The move to suspend the program grew out of a combination of a doubling of the current price for the service, the hauler’s failure to pick up the organic food waste, and sometimes sending it to an incinerator instead of to a processing facility, Mayor Lempert said.

Solterra Recycling Solutions was the sole bidder for the a two-year contract to collect the organic food waste.
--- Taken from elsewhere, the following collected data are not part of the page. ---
-- ==== Sys2Proof/Tests/Slice0.lean ====
section
/-! SUPPORT. Tests of the model. Expected values come from the worked sequences of the manual (each test names
its rule), from hand calculation by a rule, or, for the two check values, from the published check
values of the two polynomials. A `test_witness_…` theorem shows a state and operands that meet the
hypotheses of the obligation it names. -/

namespace Sys2Proof.Tests

-- One test is elaborated after another: tests that wait for the kernel would else each hold a thread.
set_option Elab.async false

open Sys2Proof.Machine

/-! ## Small states -/

/-- A moment with every ready line high. -/
def mo (t : Nat) : Moment := { time := t, ready := Four.all4 true }

/-- A command from station 1, with right lengths. -/
def env : Envelope := { via := .ring 1, hostTag := 0x0101, lengthOk := true }

/-- A station with address 5, otherwise after power-on. -/
def st : State := { State.reset with station := { StationCtl.reset with address := 5 } }

/-- Levels that are all CLEAR. -/
def calm : Levels :=
  { loc := .clear, pub := .clear, rem := .clear, eff := .clear, pubCode := 0, pubCount := 0,
    summary := List.replicate 7 false }

/-- A side that is USABLE. -/
def good : Port := { Port.reset with light := true, rx := .sync, side := .usable }

/-- Station 5 in THROUGH, its levels CLEAR. -/
def thru : State :=
  { st with
    portA := good, portB := good, sw := { Switch.reset with role := .through },
    trip := { TripUnit.reset with tree := allFaults.map freshFault, levels := calm } }

/-- The state after a command, the state itself where the command stops. -/
def after (c : Instr) (s : State) : State :=
  match exec c s with
  | .next t => t
  | .fault _ | .refused _ => s

/-- A header of station 2. -/
def hdr (cls : FrameClass) (len : Nat) : Header :=
  { cls := cls, stream := 5, dest := 63, src := 2, tag := 0x1234, seq := 7, hop := 0, age := 100,
    len := len }

/-- A whole frame waiting in a queue since time 0. -/
def item (cls : FrameClass) (len : Nat) : QItem :=
  { frame := { hdr := hdr cls len, body := .bytes [] }, since := 0, origin := .passing,
    ready := true }

/-- A frame being sent. -/
def busy : Tx :=
  { frame := { hdr := hdr .i 1024, body := .bytes [] }, copyOf := none, endAt := 0,
    aborted := false, check := none }

/-- A frame being received. -/
def recv (cls : FrameClass) (len : Nat) : Reception :=
  { stamp := 0, hdr := hdr cls len, use := .forwardInput, resv := .held, got32 := false }
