-- ==== Sys2Proof/Proofs/RemoteTrips.lean ====
section
/-! T frames: the refresh timer, entries that fall silent, and the remote trip table (R161 to R164). -/

namespace Sys2Proof.Machine

/-! ## The remote trip table -/

theorem remoteFind_cons (e : RemoteEntry) (rs : List RemoteEntry) (k : Nat) :
    remoteFind (e :: rs) k = if e.source = k then some e else remoteFind rs k := by
  unfold remoteFind
  by_cases h : e.source = k
  · rw [List.find?_cons_of_pos (by simpa using h), if_pos h]
  · rw [List.find?_cons_of_neg (by simpa using h), if_neg h]

theorem remoteFind_insert_same (r : RemoteEntry) (rs : List RemoteEntry) :
    remoteFind (remoteInsert r rs) r.source = some r := by
  induction rs with
  | nil => rw [remoteInsert, remoteFind_cons, if_pos rfl]
  | cons e rs ih =>
    unfold remoteInsert
    split
    · rw [remoteFind_cons, if_pos rfl]
    · split
      · rw [remoteFind_cons, if_pos rfl]
      · next hne => rw [remoteFind_cons, if_neg (Ne.symm hne), ih]

theorem remoteFind_insert_other (r : RemoteEntry) (rs : List RemoteEntry) {k : Nat} (h : k ≠ r.source) :
    remoteFind (remoteInsert r rs) k = remoteFind rs k := by
  induction rs with
  | nil => rw [remoteInsert, remoteFind_cons, if_neg (Ne.symm h)]
  | cons e rs ih =>
    unfold remoteInsert
    split
    · rw [remoteFind_cons, if_neg (Ne.symm h)]
    · split
      · next heq =>
        rw [remoteFind_cons, if_neg (Ne.symm h), remoteFind_cons, if_neg fun he => h (by rw [heq, ← he])]
      · rw [remoteFind_cons, ih, remoteFind_cons]

theorem mem_remoteInsert {r y : RemoteEntry} {rs : List RemoteEntry} (h : y ∈ remoteInsert r rs) :
    y = r ∨ y ∈ rs := by
  induction rs with
  | nil => exact .inl (by simpa [remoteInsert] using h)
  | cons e rs ih =>
    unfold remoteInsert at h
    split at h
    · simpa using h
    · split at h
      · rcases List.mem_cons.mp h with h | h
        · exact .inl h
        · exact .inr (List.mem_cons_of_mem e h)
      · rcases List.mem_cons.mp h with rfl | h
        · exact .inr (List.mem_cons_self ..)
        · exact (ih h).imp id (List.mem_cons_of_mem e)

theorem remoteSorted_insert (r : RemoteEntry) {rs : List RemoteEntry} (h : RemoteSorted rs) :
    RemoteSorted (remoteInsert r rs) := by
  induction rs with
  | nil => exact List.pairwise_singleton _ _
  | cons e rs ih =>
    have hrs := h
    unfold RemoteSorted at h
    rw [List.pairwise_cons] at h
    obtain ⟨he, hs⟩ := h
    unfold remoteInsert
    split
    · next hlt =>
      refine List.pairwise_cons.mpr ⟨fun y hy => ?_, hrs⟩
      rcases List.mem_cons.mp hy with rfl | hy
      · exact hlt
      · exact hlt.trans (he y hy)
    · split
      · next heq => exact List.pairwise_cons.mpr ⟨fun y hy => by rw [heq]; exact he y hy, hs⟩
      · next hlt hne =>
        refine List.pairwise_cons.mpr ⟨fun y hy => ?_, ih hs⟩
        rcases mem_remoteInsert hy with rfl | hy
        · omega
        · exact he y hy

theorem remoteErase_eq (rs : List RemoteEntry) (k : Nat) :
    remoteErase rs k = rs.filter fun y => decide (y.source ≠ k) := by
  unfold remoteErase
  congr 1
  funext y
  by_cases h : y.source = k <;> simp [h]

theorem remoteFind_filter (rs : List RemoteEntry) (k : Nat) :
    remoteFind (rs.filter fun y => decide (y.source ≠ k)) k = none := by
  unfold remoteFind
  rw [List.find?_eq_none]
  intro y hy
  simpa using (List.mem_filter.mp hy).2

/-! ## T frames taken -/

/-- The entry a T frame gives its source (R163). -/
def tripEntry (src : Nat) (b : TripBody) (s : State) : RemoteEntry :=
  { source := src, level := b.level, code := b.code, last := s.clock, stale := false }

/-- A T frame above level 0: its entry, and a recomputation where the entry is new or its level another (R163). -/
theorem takeTrip_raised {b : TripBody} (h : b.level ≠ .clear) (src : Nat) (s : State) :
    let s' := s.setTrip { s.trip with remote := remoteInsert (tripEntry src b s) s.trip.remote }
    takeTrip src b s =
      if (remoteFind s.trip.remote src).map (·.level) = some b.level then s' else recompute s' := by
  unfold takeTrip
  rw [if_neg h]
  rfl

theorem takeTrip_absent {b : TripBody} (h : b.level = .clear) {src : Nat} {s : State}
    (hn : remoteFind s.trip.remote src = none) : takeTrip src b s = s := by
  simp only [takeTrip, h, hn, if_true]

theorem takeTrip_removed {b : TripBody} (h : b.level = .clear) {src : Nat} {s : State} {x : RemoteEntry}
    (hx : remoteFind s.trip.remote src = some x) : takeTrip src b s =
      recompute (s.setTrip { s.trip with remote := remoteErase s.trip.remote src }) := by
  simp only [takeTrip, h, hx, if_true]

theorem recompute_remote (s : State) : (recompute s).trip.remote = s.trip.remote := by
  rw [(recompute_level s).trip]

theorem takeTrip_remote {b : TripBody} (h : b.level ≠ .clear) (src : Nat) (s : State) :
    (takeTrip src b s).trip.remote = remoteInsert (tripEntry src b s) s.trip.remote := by
  rw [takeTrip_raised h]
  split
  · rfl
  · rw [recompute_remote]; rfl

/-! ## The refresh timer -/

/-- The state whose refresh timer has restarted (R162). -/
def refreshRestarted (s : State) : State :=
  s.setTrip { s.trip with refreshAt := s.clock + s.station.cfg.refresh * Config.msec }

theorem refreshRestarted_ring (s : State) :
    SameMoment s (refreshRestarted s) ∧ SameRing s (refreshRestarted s) :=
  ⟨⟨rfl, rfl, rfl, rfl, rfl⟩, ⟨.refl _, .refl _, rfl, rfl, rfl⟩⟩

theorem exec_refreshTimer (m : Moment) (s : State) : exec (.refreshTimerExpiry m) s =
    .next (if s.trip.refreshAt ≤ max s.clock m.time then sendTrip true (refreshRestarted (s.tick m))
      else s.tick m) := rfl

theorem sendTrip_unpublished {s : State} (h : s.publishStream = none) (r : Bool) : sendTrip r s = s := by
  unfold sendTrip originateTrip
  rw [h]
  rfl

/-- The state in which a T frame waits at the urgent queue's tail (R37, R161). -/
def tripQueued (s : State) (stream : Nat) (b : TripBody) : State :=
  ((s.setSw { s.sw with
    urgent := s.sw.urgent ++ [ownItem s .t stream 63 4 (.bytes (tripBytes b))] }).nextSeq).setTrip
    { s.trip with ctr := { s.trip.ctr with sent := bump s.trip.ctr.sent } }

theorem queueTrip_room {s : State} (h : s.sw.urgent.length < 8) (stream : Nat) (b : TripBody) :
    queueTrip s stream b = (arbitrate (tripQueued s stream b), false) :=
  if_pos (show s.sw.urgent.length < Config.urgentCap from h)

theorem queueTrip_full {s : State} (h : 8 ≤ s.sw.urgent.length) (stream : Nat) (b : TripBody) :
    queueTrip s stream b = (countUrgentDrop s, true) :=
  if_neg (show ¬ s.sw.urgent.length < Config.urgentCap from Nat.not_lt.mpr h)

theorem sendTrip_room {s : State} {stream : Nat} (hp : s.publishStream = some stream)
    (h : s.sw.urgent.length < 8) (r : Bool) :
    sendTrip r s = arbitrate (tripQueued s stream (s.tripBody r)) := by
  unfold sendTrip originateTrip
  rw [hp]
  dsimp only
  rw [queueTrip_room h]
  rfl

theorem sendTrip_full {s : State} {stream : Nat} (hp : s.publishStream = some stream)
    (h : 8 ≤ s.sw.urgent.length) (r : Bool) :
    sendTrip r s = reportCongestion (countUrgentDrop s) := by
  unfold sendTrip originateTrip
  rw [hp]
  dsimp only
  rw [queueTrip_full h]
  rfl

theorem publishStream_some {s : State} (ha : s.station.address ≠ 0) :
    s.publishStream = s.station.cfg.tripStream := if_neg ha

/-- The T frame queued changes the urgent queue, the sequence counter and TRIP_SENT, no ring side and no other
block. -/
theorem tripQueued_ring (s : State) (stream : Nat) (b : TripBody) :
    SameMoment s (tripQueued s stream b) ∧ SameRing s (tripQueued s stream b) :=
  ⟨⟨rfl, rfl, rfl, rfl, rfl⟩, ⟨.refl _, .refl _, rfl, rfl, rfl⟩⟩

theorem OutputsBusy.tripQueued {s : State} (h : OutputsBusy s) (stream : Nat) (b : TripBody) :
    OutputsBusy (tripQueued s stream b) := by
  refine h.of rfl id (fun o ho => ?_) fun o => ?_ <;> cases o <;> first | exact ho | rfl

/-! ## Silence -/

theorem exec_remoteEntryStale {m : Moment} {s : State} {source : Nat} {x : RemoteEntry}
    (h : remoteFind s.trip.remote source = some x) : exec (.remoteEntryStale m source) s =
      .next (if !x.stale && remoteSilent (max s.clock m.time) s.station.cfg.refresh x then
        staleEntry source (s.tick m) else s.tick m) := by
  simp only [exec, execRemoteEntryStale, State.tick_trip, h]
  rfl

theorem remoteSilent_iff (clock rf : Nat) (x : RemoteEntry) :
    remoteSilent clock rf x = true ↔ x.last + 4 * rf * 100000 ≤ clock := decide_eq_true_iff

end Sys2Proof.Machine

open Sys2Proof Sys2Proof.Machine

/-- Settles O47: the refresh timer, the silence of an entry, and a T frame taken. -/
theorem tripFramesAndStale : Obligations.TripFramesAndStale := by
  refine ⟨fun m s => ?_, fun src b s => ?_⟩
  · intro now rf restarted
    have run := exec_refreshTimer m s
    have restart : refreshRestarted (s.tick m) = restarted := rfl
    rw [restart] at run
    have stream (ha : s.station.address ≠ 0) : restarted.publishStream = s.station.cfg.tripStream :=
      publishStream_some (s := restarted) ha
    refine ⟨fun hn => ?_, fun hd hp => ?_, fun hd ha ht hl => ?_, fun hd ha ht hl => ?_, fun source x hx => ⟨?_, ?_⟩⟩
    · rw [run, if_neg (Nat.not_le.mpr hn)]
    · rw [run, if_pos hd, sendTrip_unpublished]
      by_cases ha : s.station.address = 0
      · exact if_pos ha
      · rw [stream ha]
        exact hp.resolve_left ha
    · obtain ⟨n, hn⟩ := Option.ne_none_iff_exists'.mp ht
      have hs : restarted.publishStream = some n := by rw [stream ha, hn]
      have ring := arbitrate_ring (tripQueued restarted n (restarted.tripBody true))
      obtain ⟨moment, same⟩ := tripQueued_ring restarted n (restarted.tripBody true)
      obtain ⟨moment', same'⟩ := refreshRestarted_ring (s.tick m)
      rw [run, if_pos hd, sendTrip_room hs hl]
      refine ⟨_, rfl, ring.station, ring.control.trip, moment'.trans (moment.trans ring.moment),
        same'.trans (same.trans ring.ring), ring.control.gen, ring.control.ctx, ring.control.axes,
        ring.control.drive, ring.control.image, ring.control.screen, fun k hk hb => ?_⟩
      have busy : OutputsBusy restarted :=
        hb.of rfl id (fun o ho => by cases o <;> exact ho) fun o => by cases o <;> rfl
      rw [arbitrate_busy (busy.tripQueued n _)]
      rw [hn] at hk
      cases hk
      rfl
    · obtain ⟨n, hn⟩ := Option.ne_none_iff_exists'.mp ht
      have hs : restarted.publishStream = some n := by rw [stream ha, hn]
      intro dropped
      have full : countUrgentDrop restarted = dropped := rfl
      rw [run, if_pos hd, sendTrip_full hs hl, full]
      refine ⟨_, rfl, rfl, reportCongestion_level _, fun hw => ?_, fun hc => ?_, fun hb => ?_⟩
      · exact (reportCongestion_grows (s := dropped) hw.tree_whole).2
      · exact if_pos (show dropped.trip.isLatched .ringCongestion = true from hc)
      · have busy : OutputsBusy dropped :=
          hb.of rfl id (fun o ho => by cases o <;> exact ho) fun o => by cases o <;> rfl
        have published : dropped.publishStream ≠ none := by
          rw [show dropped.publishStream = restarted.publishStream from rfl, hs]; simp
        cases hc : s.trip.isLatched .ringCongestion with
        | true =>
          have same : reportCongestion dropped = dropped :=
            if_pos (show dropped.trip.isLatched .ringCongestion = true from hc)
          exact ⟨by rw [same]; rfl, fun h => by cases h⟩
        | false =>
          obtain ⟨sent, drop⟩ := reportCongestion_full busy.held hl hc
          refine ⟨sent, fun _ => ?_⟩
          rw [drop]
          simp only [published, ne_eq, not_false_eq_true, true_and]
          rfl
    · intro h
      rw [exec_remoteEntryStale hx, if_neg]
      rw [Bool.and_eq_true, remoteSilent_iff]
      rintro ⟨h1, h2⟩
      rcases h with h | h
      · rw [h] at h1; cases h1
      · exact absurd h2 (Nat.not_le.mpr h)
    · intro h1 h2
      rw [exec_remoteEntryStale hx, if_pos]
      · rfl
      · rw [Bool.and_eq_true, remoteSilent_iff, h1]
        exact ⟨rfl, h2⟩
  · intro old t e
    refine ⟨fun hc hn => ?_, fun hc hn => ?_, fun hc => ⟨?_, fun k hk => ?_, fun hs => ?_, fun hl => ?_, fun hl => ?_⟩⟩
    · exact takeTrip_absent hc hn
    · obtain ⟨x, hx⟩ := Option.ne_none_iff_exists'.mp hn
      have ht : t = recompute (s.setTrip { s.trip with
          remote := s.trip.remote.filter fun y => decide (y.source ≠ src) }) := by
        rw [show t = _ from takeTrip_removed hc hx, ← remoteErase_eq]
      rw [ht]
      refine ⟨recompute_level _, recompute_levels _, ?_⟩
      rw [recompute_remote]
      exact remoteFind_filter _ _
    · rw [show t.trip.remote = _ from takeTrip_remote hc src s]
      exact remoteFind_insert_same e _
    · rw [show t.trip.remote = _ from takeTrip_remote hc src s]
      exact remoteFind_insert_other e _ hk
    · rw [show t.trip.remote = _ from takeTrip_remote hc src s]
      exact remoteSorted_insert _ hs
    · have ht : t = _ := takeTrip_raised hc src s
      rw [if_pos hl] at ht
      rw [ht]
      rfl
    · have ht : t = _ := takeTrip_raised hc src s
      rw [if_neg hl] at ht
      rw [show t.trip.remote = _ from takeTrip_remote hc src s, ht]
      exact ⟨recompute_level _, recompute_levels _⟩
end

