-- ==== Sys2Proof/Proofs/MasterAxis.lean ====
section
/-! What the conditions on the generator, the cycle context and DRIVE_OFF read of a state, and the shared operations
that keep all three: recomputations and reports, corrections, the Drive Link, the Image Unit and the cycle (R71, R74,
R75, R97, R114). -/

namespace Sys2Proof.Machine

/-! ## What the conditions read -/

/-- The effective level, the generator, the cycle context, which axes are enabled, and the level and the ENABLE bit of
the exchange under way. -/
structure Motion where
  level : Level
  gen : Generator
  ctx : CycleCtx
  enabled : Four Bool
  exchange : Option (Level × Bool)
  deriving DecidableEq

/-- What of a state the three conditions read. -/
def State.motion (s : State) : Motion :=
  { level := s.trip.levels.eff, gen := s.gen, ctx := s.ctx,
    enabled := s.axes.recs.map fun r => axisEnabled r.state,
    exchange := s.drive.exchange.map fun x => (x.level, x.enable) }

/-- `DriveOffInv` of what it reads. -/
def Motion.DriveOff (x : Motion) : Prop :=
  (x.level = .driveOff → (∀ a, x.enabled.get a = false) ∧ x.gen.speed = 0) ∧
  (2 ≤ x.level.rank → x.gen.target = 0) ∧
  ∀ e ∈ x.exchange, e.1 = .driveOff → e.2 = false

theorem driveOffInv_iff (s : State) : DriveOffInv s ↔ s.motion.DriveOff := by
  simp [DriveOffInv, Motion.DriveOff, State.motion, State.axis]

theorem generatorInv_of_gen {s t : State} (h : t.gen = s.gen) (hi : GeneratorInv s) : GeneratorInv t := by
  unfold GeneratorInv
  rw [h]
  exact hi

theorem cycleInv_of_ctx {s t : State} (h : t.ctx = s.ctx) (hi : CycleInv s) : CycleInv t := by
  obtain ⟨local_, miss, delta, learnt, source, tracking, coasting, rem⟩ := hi
  constructor <;> rw [h] <;> assumption

theorem motion_of_control {s t : State} (h : SameControl s t) : t.motion = s.motion := by
  simp only [State.motion, h.gen, h.ctx, h.axes, h.drive, h.trip]

/-- Each of the three conditions that held before holds after. -/
structure MotionKept (s t : State) : Prop where
  driveOff : DriveOffInv s → DriveOffInv t
  generator : GeneratorInv s → GeneratorInv t
  cycle : CycleInv s → CycleInv t

theorem MotionKept.refl (s : State) : MotionKept s s := ⟨id, id, id⟩

theorem MotionKept.trans {s t u : State} (h : MotionKept s t) (k : MotionKept t u) : MotionKept s u :=
  ⟨k.driveOff ∘ h.driveOff, k.generator ∘ h.generator, k.cycle ∘ h.cycle⟩

theorem motionKept_of_same {s t : State} (h : t.motion = s.motion) : MotionKept s t := by
  refine ⟨fun hi => ?_, generatorInv_of_gen (congrArg Motion.gen h), cycleInv_of_ctx (congrArg Motion.ctx h)⟩
  rw [driveOffInv_iff, h, ← driveOffInv_iff]
  exact hi

theorem motionKept_of_control {s t : State} (h : SameControl s t) : MotionKept s t :=
  motionKept_of_same (motion_of_control h)

/-- A fold of operations each of which keeps the conditions keeps them. -/
theorem motionKept_foldl {α : Type} {f : State → α → State} (h : ∀ s x, MotionKept s (f s x)) (l : List α)
    (s : State) : MotionKept s (l.foldl f s) := by
  induction l generalizing s with
  | nil => exact .refl s
  | cons x l ih => exact (h s x).trans (ih _)

section After
variable {s u : State} (k : MotionKept s u)
include k

theorem MotionKept.same {t : State} (h : t.motion = u.motion) : MotionKept s t := k.trans (motionKept_of_same h)

theorem MotionKept.control {t : State} (h : SameControl u t) : MotionKept s t := k.trans (motionKept_of_control h)

theorem MotionKept.ring {t : State} (h : RingOnly u t) : MotionKept s t := k.control h.control

theorem MotionKept.queue {t : State} (h : QueueOnly u t) : MotionKept s t := k.control h.control

theorem MotionKept.foldl {α : Type} {f : State → α → State} (h : ∀ s x, MotionKept s (f s x)) (l : List α) :
    MotionKept s (l.foldl f u) := k.trans (motionKept_foldl h l u)

theorem MotionKept.setPort (p : PortId) (x : Port) : MotionKept s (u.setPort p x) :=
  k.control (blocksStay_setPort u p x).control

theorem MotionKept.setSw (x : Switch) : MotionKept s (u.setSw x) := k.same rfl

theorem MotionKept.setStation (x : StationCtl) : MotionKept s (u.setStation x) := k.same rfl

theorem MotionKept.setImage (x : ImageUnit) : MotionKept s (u.setImage x) := k.same rfl

theorem MotionKept.setScreen (x : ScreenUnit) : MotionKept s (u.setScreen x) := k.same rfl

theorem MotionKept.countMotion (f : MotionCounters → MotionCounters) : MotionKept s (u.countMotion f) := k.same rfl

theorem MotionKept.countDrive (f : DriveCounters → DriveCounters) : MotionKept s (u.countDrive f) := k.same rfl

theorem MotionKept.countSw (f : SwitchCounters → SwitchCounters) : MotionKept s (u.countSw f) := k.same rfl

theorem MotionKept.setDriveAxis (a : Fin 4) (d : DriveAxis) : MotionKept s (u.setDriveAxis a d) := k.same rfl

/-- A change of the Trip Unit that leaves its levels. -/
theorem MotionKept.setTrip (x : TripUnit) (h : x.levels = u.trip.levels := by rfl) : MotionKept s (u.setTrip x) :=
  k.same (by simp only [State.motion, State.setTrip_trip, h]; rfl)

/-- A change of the cycle context alone. -/
theorem MotionKept.setCtx (c : CycleCtx) (h : CycleInv s → CycleInv u → CycleInv (u.setCtx c)) :
    MotionKept s (u.setCtx c) :=
  ⟨k.driveOff, k.generator, fun hi => h hi (k.cycle hi)⟩

/-- A change of the generator alone that lifts neither speed nor target where the level holds them down. -/
theorem MotionKept.setGen (g : Generator) (hg : GeneratorInv u → GeneratorInv (u.setGen g))
    (hv : u.trip.levels.eff = .driveOff → u.gen.speed = 0 → u.gen.target = 0 → g.speed = 0)
    (ht : 2 ≤ u.trip.levels.eff.rank → u.gen.target = 0 → g.target = 0) : MotionKept s (u.setGen g) := by
  refine ⟨fun hi => ?_, hg ∘ k.generator, fun hi => cycleInv_of_ctx (s := u) rfl (k.cycle hi)⟩
  obtain ⟨off, ramp, enable⟩ := k.driveOff hi
  refine ⟨fun h => ⟨(off h).1, hv h (off h).2 (ramp ?_)⟩, fun h => ht h (ramp h), enable⟩
  rw [show u.trip.levels.eff = .driveOff from h]
  decide

/-- A change of the axis table that enables an axis only below DRIVE_OFF. -/
theorem MotionKept.setAxes (x : AxisTable) (h : ∀ a, axisEnabled (x.recs.get a).state = true →
    axisEnabled (u.axis a).state = true ∨ u.trip.levels.eff ≠ .driveOff) : MotionKept s (u.setAxes x) := by
  refine ⟨fun hi => ?_, k.generator, fun hi => cycleInv_of_ctx (s := u) rfl (k.cycle hi)⟩
  obtain ⟨off, ramp, enable⟩ := k.driveOff hi
  refine ⟨fun hl => ⟨fun a => ?_, (off hl).2⟩, ramp, enable⟩
  refine Bool.eq_false_iff.mpr fun hen => ?_
  rcases h a hen with hen | hlow
  · rw [(off hl).1 a] at hen
    cases hen
  · exact hlow hl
Its bid to collect the organic food waste totaled $829,200 for 2019 and 2020.

This would have meant an increase in the price for residents who participate in the optional program – and with no guarantee that the pickup service would improve, or that the food waste would not be incinerated or dumped in a landfill, Mayor Lempert said.

“Compounding these operational issues, our food waste stream contained unacceptable levels of contamination from time to time,” Mayor Lempert said.

“In those instances, the farm (where the organic food waste was to be delivered) rejected our food waste and it ended up in a landfill,” she revealed.

Mayor Lempert acknowledged that suspending the organic food waste program was a difficult decision, but it will allow town officials time to re-invent the program and to look at different options.

One option is to handle the program in-house by using municipal employees to pick up the organic food waste, she said. The town would have to go out to bid for a facility – a farm or processing facility – that would take organic waste.

“We need a strong comfort level that it will be composted,” Mayor Lempert said.

In the meantime, while Princeton officials are working to find a solution, organic food waste program participants should hold onto the dedicated green carts until 2019 registration is released, Mayor Lempert reported.